I have elaborated a lot more on how to use these in my tutorial here: https://github.com/parmita52/machine-learning-spark-ex
Overall, I am incredibly proud of my progress and accomplishments at Numerify, and I know it was a summer well spent!
It was an incredible experience, and I learned so much in such a short period.
Numerify’s clients include companies such as Netflix, Coach, and McDonald's. They use Business Intelligence and analytics tools to help their customers business manage their IT Data.
Over the course of the summer, I picked up a whole laundry list of acronyms used in the Business Intelligence (or should I say the BI) world:
RDMS - Relational Database Management System
ITSM - IT Service Management
ITPA - IT Product Analytics
SDA - Software Development Analytics
ETL - Extract Transform Load
APM - Appliance Performance Monitoring
SLA - Service Level Agreement
CSAT - Customer Satisfaction
GUID - Global Unique ID
POM - Project Object Model
REST - Representational State Transfer
CRUD - Create, read, update and delete
ER - Entity Relationship
OLTP - Online Transaction Processing
CGI - Common Gateway Interface
RDD - Resilient Distributed Datasets
HDFS - Hadoop Distributed File System
MPP - Massively Parallel Processing
RAID - Redundant Array of Independent Disks
SME - Subject Matter Expert
ROC - Receiver Operating Characteristic
Of course, learning acronyms isn’t the only thing I did :)
My main project was building a Machine Learning model to predict when a customer’s incident escalated. Basically, an “incident” is when something goes wrong and it gets assigned to a certain level or “tier” to be solved. If the tier it was assigned to was not enough, it gets “escalated,”i.e. pushed up to an even higher tier. My goal was to build a model that could predict when an incident would be escalated before it happened.
I am still super excited about this because it is actually something that real customers will get to use in the future. Though I code almost all the time, most of it is either for personal stuff just for fun, or it is for school assignments. This internship experience gave me the opportunity to create something that will be used in the industry by consumers. It is an entirely new perspective. In the past, I only had to be concerned about the efficiency and correctness of my own code and that was it. Here, I had to make sure my code integrated with pre-existing workflows and tools. There were many moving parts to creating the project, and I had to contact different teams to gather needed information and data for certain steps. It’s amazing to know that my work will be used in an actual industry setting.

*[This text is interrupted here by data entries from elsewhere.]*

theorem stationLaws_iff (s : State) : StationLaws s ↔ StationLaw s ∧ ItemsLaw s :=
  ⟨fun h => ⟨⟨h.show_iff, h.burning, h.list, h.window, h.silence⟩, h.items⟩,
    fun ⟨⟨hshow, hburning, hlist, hwindow, hsilence⟩, hitems⟩ => ⟨hshow, hburning, hlist, hwindow, hsilence, hitems⟩⟩

/-- What leads from `s` to `t` keeps the laws. -/
abbrev StationKept (s t : State) : Prop := Kept StationLaws s t

/-- The lamp is out of use. -/
def LampOut (s : State) : Prop := s.lamp.burning = false

/-- What the laws come to in ACTIVE: they speak of the Station Controller alone (R163, R164, R170). -/
def InShow (s : State) : Prop :=
  s.stn.state = .active ∧ s.stn.showState ≠ .none ∧ s.stn.window = .off ∧ s.stn.items.consistent = true

theorem StationLaws.inShow {s : State} (h : StationLaws s) (hactive : s.stn.state = .active) : InShow s := by
  refine ⟨hactive, h.show_iff.mpr hactive, ?_, h.items⟩
  by_contra hwindow
  exact absurd (hactive.symm.trans (h.window hwindow)) nofun

theorem InShow.stationLaws {s : State} (h : InShow s) : StationLaws s := by
  obtain ⟨hactive, hshow, hwindow, hitems⟩ := h
  exact ⟨iff_of_true hshow hactive, fun _ => .inr hactive, fun _ => hactive, fun hw => absurd hwindow hw, fun _ => hactive, hitems⟩

section
variable {s t : State}

theorem Kept.inShow_of_stn (h : t.stn = s.stn) : Kept InShow s t := fun hs => by rwa [InShow, h]

/-- In ACTIVE whatever keeps the show going keeps the laws. -/
theorem Kept.station_in_show (hactive : s.stn.state = .active) (h : Kept InShow s t) : StationKept s t := fun hs =>
  (h (hs.inShow hactive)).stationLaws

/-- An entry into ACTIVE asks only for what the Station Controller holds after it. -/
theorem Kept.station_of_inShow (h : StationLaws s → InShow t) : StationKept s t := fun hs => (h hs).stationLaws

/-- Where station, list and silence timer stand, the laws ask only that the lamp is not lit. -/
theorem Kept.station_fields (hstate : t.stn.state = s.stn.state) (hshow : t.stn.showState = s.stn.showState)
    (hwindow : t.stn.window = s.stn.window) (hitems : t.stn.items = s.stn.items) (hlamp : Kept LampOut s t)
    (hlist : t.disp.schedule = s.disp.schedule) (hsilence : t.loop.silence = s.loop.silence) : StationKept s t := fun h => by
  refine ⟨?_, fun hb => ?_, ?_, ?_, ?_, ?_⟩
  · rw [hshow, hstate]
    exact h.show_iff
  · rw [hstate]
    refine h.burning ?_
    by_contra hout
    exact absurd hb (ne_true_of_eq_false (hlamp (eq_false_of_ne_true hout)))
  · rw [hlist, hstate]
    exact h.list
  · rw [hwindow, hstate]
    exact h.window
  · rw [hsilence, hstate]
    exact h.silence
  · rw [hitems]
    exact h.items

theorem Kept.lampOut_of_lamp (h : t.lamp = s.lamp) : Kept LampOut s t := fun hs => by rwa [LampOut, h]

I started off with raw customer data and then created a Decision Tree and Random Forest Model to predict escalations about future data. I’ve elaborated on the process of creating a model more in this post along with a tutorial!
Along the way, I got to learn about a lot of different Machine Learning topics. Whenever I’m learning something new, I’m always on the hunt for the best visuals possible (I’m a very visual learner and truly believe a picture can benefit the learning process so much)
Here are some of the best visual explanations of certain topics I found:
Gini Impurity: https://www.quora.com/What-is-the-interpretation-and-intuitive-explanation-of-Gini-impurity-in-decision-trees
Bias vs. Variance: https://elitedatascience.com/bias-variance-tradeoff
Bagging and Boosting: https://quantdare.com/what-is-the-difference-between-bagging-and-boosting/
One topic I couldn’t find good visuals for was about using the Spark Machine Learning Pipeline (perhaps because it is such a niche topic).
So I made my own!
I have elaborated a lot more on how to use these in my tutorial here: https://github.com/parmita52/machine-learning-spark-ex
Overall, I am incredibly proud of my progress and accomplishments at Numerify, and I know it was a summer well spent!